First of all, even the most obtuse five-year-old, my son Christopher, laughs at this ridiculous "theory." He cannot believe that life could come out of a puddle of goo; he calls me "atheest doodoo head" whenever I say it. And keep in mind, this kid eats rubber cement when my wife and I are at work. I think this should tell you something about this ludicrous "theory"—if a really stupid five-year-old can't even accept it, why, then, do so many scientists even bother giving it the time of day?

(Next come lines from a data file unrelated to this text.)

-- ==== Sys2Proof/Laws/DmOps.lean ====
section
/-! SUPPORT. What the operations of Machine/DmOps.lean leave alone: the part, the waiting commands, the blown life-cycle fuses, and the
canonical form of the register file. -/

namespace Sys2Proof.Machine
set_option linter.unusedSimpArgs false
set_option linter.unusedVariables false
set_option linter.unreachableTactic false
set_option linter.unusedTactic false
set_option linter.style.nameCheck false

theorem State.updDq_core (s : State) (d q : Nat) (f : DmQ → DmQ) : (State.updDq s d q f).core = s.core := by
  simp only [State.updDq, State.core_mk, State.core_eta, ↓apply_ite State.core, ite_self, implies_true, eq_self]

theorem State.updInst_core (s : State) (d i : Nat) (f : Inst → Inst) : (State.updInst s d i f).core = s.core := by
  simp only [State.updInst, State.core_mk, State.core_eta, ↓apply_ite State.core, ite_self, implies_true, eq_self]

theorem State.showQ_core (s : State) (d q : Nat) : (State.showQ s d q).core = s.core := by
  simp only [State.showQ, ↓State.wr_core, State.core_mk, State.core_eta, ↓apply_ite State.core, ite_self, implies_true, eq_self]

theorem State.toQst_core (s : State) (d q v : Nat) : (State.toQst s d q v).core = s.core := by
  simp only [State.toQst, ↓State.wr_core, State.core_mk, State.core_eta, ↓apply_ite State.core, ite_self, implies_true, eq_self]

theorem State.chargeQ_core (s : State) (d q : Nat) (m : Msg) : (State.chargeQ s d q m).core = s.core := by
  unfold State.chargeQ
  repeat' split
  all_goals simp only [↓State.charge_core, State.core_mk, State.core_eta, ↓apply_ite State.core, ite_self, implies_true, eq_self]

theorem State.dmSend_core (s : State) (d q : Nat) (use : DmUse) (tc : Nat) (kind : MKind) (a : Nat) (data : List Nat) (poison : Bool) : (State.dmSend s d q use tc kind a data poison).2.core = s.core := by
  unfold State.dmSend
  repeat' (first | with_reducible rfl | simp only [↓State.lineSent_core, ↓State.chargeQ_core, ↓State.store_core, ↓State.pm_core, ↓State.putTrk_core, ↓State.push_core, ↓State.home_core, ↓State.noteMiss_core, ↓State.atticSelect_core, ↓State.decoded_core, State.core_mk, State.core_eta, ↓apply_ite State.core, ite_self, implies_true, eq_self] | split | (refine (State.store_core' (by assumption)).trans ?_) | (refine (State.atticSelect_core' (by assumption)).trans ?_))

theorem State.dmSend_core' {s : State} {d q : Nat} {use : DmUse} {tc : Nat} {kind : MKind} {a : Nat} {data : List Nat} {poison : Bool} {xa xs}
    (hx : (State.dmSend s d q use tc kind a data poison) = (xa, xs)) : xs.core = s.core := by
  have := State.dmSend_core s d q use tc kind a data poison
  rw [hx] at this
  exact this

theorem State.dmTake_core (s : State) (d tag : Nat) : (State.dmTake s d tag).2.core = s.core := by
  unfold State.dmTake
  repeat' (first | with_reducible rfl | simp only [↓State.linesBack_core, ↓State.updInst_core, ↓State.inc_core, ↓State.ev_core, State.core_mk, State.core_eta, ↓apply_ite State.core, ite_self, implies_true, eq_self] | split)

theorem State.dmTake_core' {s : State} {d tag : Nat} {xa xs}
    (hx : (State.dmTake s d tag) = (xa, xs)) : xs.core = s.core := by
  have := State.dmTake_core s d tag
  rw [hx] at this
  exact this

theorem State.updHeld_core (s : State) (d q idx : Nat) (f : DmHeld → DmHeld) : (State.updHeld s d q idx f).core = s.core := by
  simp only [State.updHeld, ↓State.updDq_core, State.core_mk, State.core_eta, ↓apply_ite State.core, ite_self, implies_true, eq_self]

theorem State.haltWith_core (s : State) (d q st : Nat) : (State.haltWith s d q st).core = s.core := by
  simp only [State.haltWith, ↓State.updDq_core, State.core_mk, State.core_eta, ↓apply_ite State.core, ite_self, implies_true, eq_self]

theorem State.enterHalted_core (s : State) (d q st : Nat) : (State.enterHalted s d q st).core = s.core := by
  simp only [State.enterHalted, ↓State.wr_core, ↓State.toQst_core, ↓State.updDq_core, ↓State.on_core, ↓State.ev_core, State.core_mk, State.core_eta, ↓apply_ite State.core, ite_self, implies_true, eq_self]

theorem State.haltNow_core (s : State) (d q st : Nat) : (State.haltNow s d q st).core = s.core := by
  unfold State.haltNow
  repeat' (first | with_reducible rfl | simp only [↓State.haltWith_core, ↓State.enterHalted_core, State.core_mk, State.core_eta, ↓apply_ite State.core, ite_self, implies_true, eq_self] | split)

theorem State.sendOwn_core (s : State) (d q : Nat) : (State.sendOwn s d q).core = s.core := by
  unfold State.sendOwn
  repeat' (first | with_reducible rfl | simp only [↓State.dmSend_core, ↓State.updDq_core, ↓State.haltNow_core, State.core_mk, State.core_eta, ↓apply_ite State.core, ite_self, implies_true, eq_self] | split | (refine (State.dmSend_core' (by assumption)).trans ?_))

theorem State.dmMigrate_core (s : State) (d q : Nat) (h : DmHeld) : (State.dmMigrate s d q h).core = s.core := by
  simp only [State.dmMigrate, ↓State.chargeQ_core, ↓State.updHeld_core, ↓State.ev_core, ↓State.ovBegin_core, State.core_mk, State.core_eta, ↓apply_ite State.core, ite_self, implies_true, eq_self]

theorem State.dmStart_core (s : State) (d q : Nat) (h : DmHeld) : (State.dmStart s d q h).core = s.core := by
  simp only [State.dmStart, ↓State.updHeld_core, ↓State.haltWith_core, ↓State.wr_core, State.core_mk, State.core_eta, ↓apply_ite State.core, ite_self, implies_true, eq_self]

theorem State.sendMigs_core (s : State) (d q : Nat) : (State.sendMigs s d q).core = s.core := by
  simp only [State.sendMigs, ↓State.forEach_core, ↓State.dmMigrate_core, State.core_mk, State.core_eta, ↓apply_ite State.core, ite_self, implies_true, eq_self]

theorem State.startHeld_core (s : State) (d q : Nat) : (State.startHeld s d q).core = s.core := by
  simp only [State.startHeld, ↓State.forEach_core, ↓State.dmStart_core, ↓State.sendMigs_core, ↓State.showQ_core, State.core_mk, State.core_eta, ↓apply_ite State.core, ite_self, implies_true, eq_self]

It defies all logic. The Theory of Evilution and all its supporting scientific evidence has never been able to stand up to the mounds of Biblical evidence it opposes. First of all, evilution in no way explains morals. Nor does it explain churches, marriage, Noah, or the existence of fat people. It also doesn't explain how man could have evolved from Monkees in plain, simple english I can understand. Instead, it relies on conjecture, archeology, fossils, and layers of thick scientific jargon I can't find in my Christian House Dictionary.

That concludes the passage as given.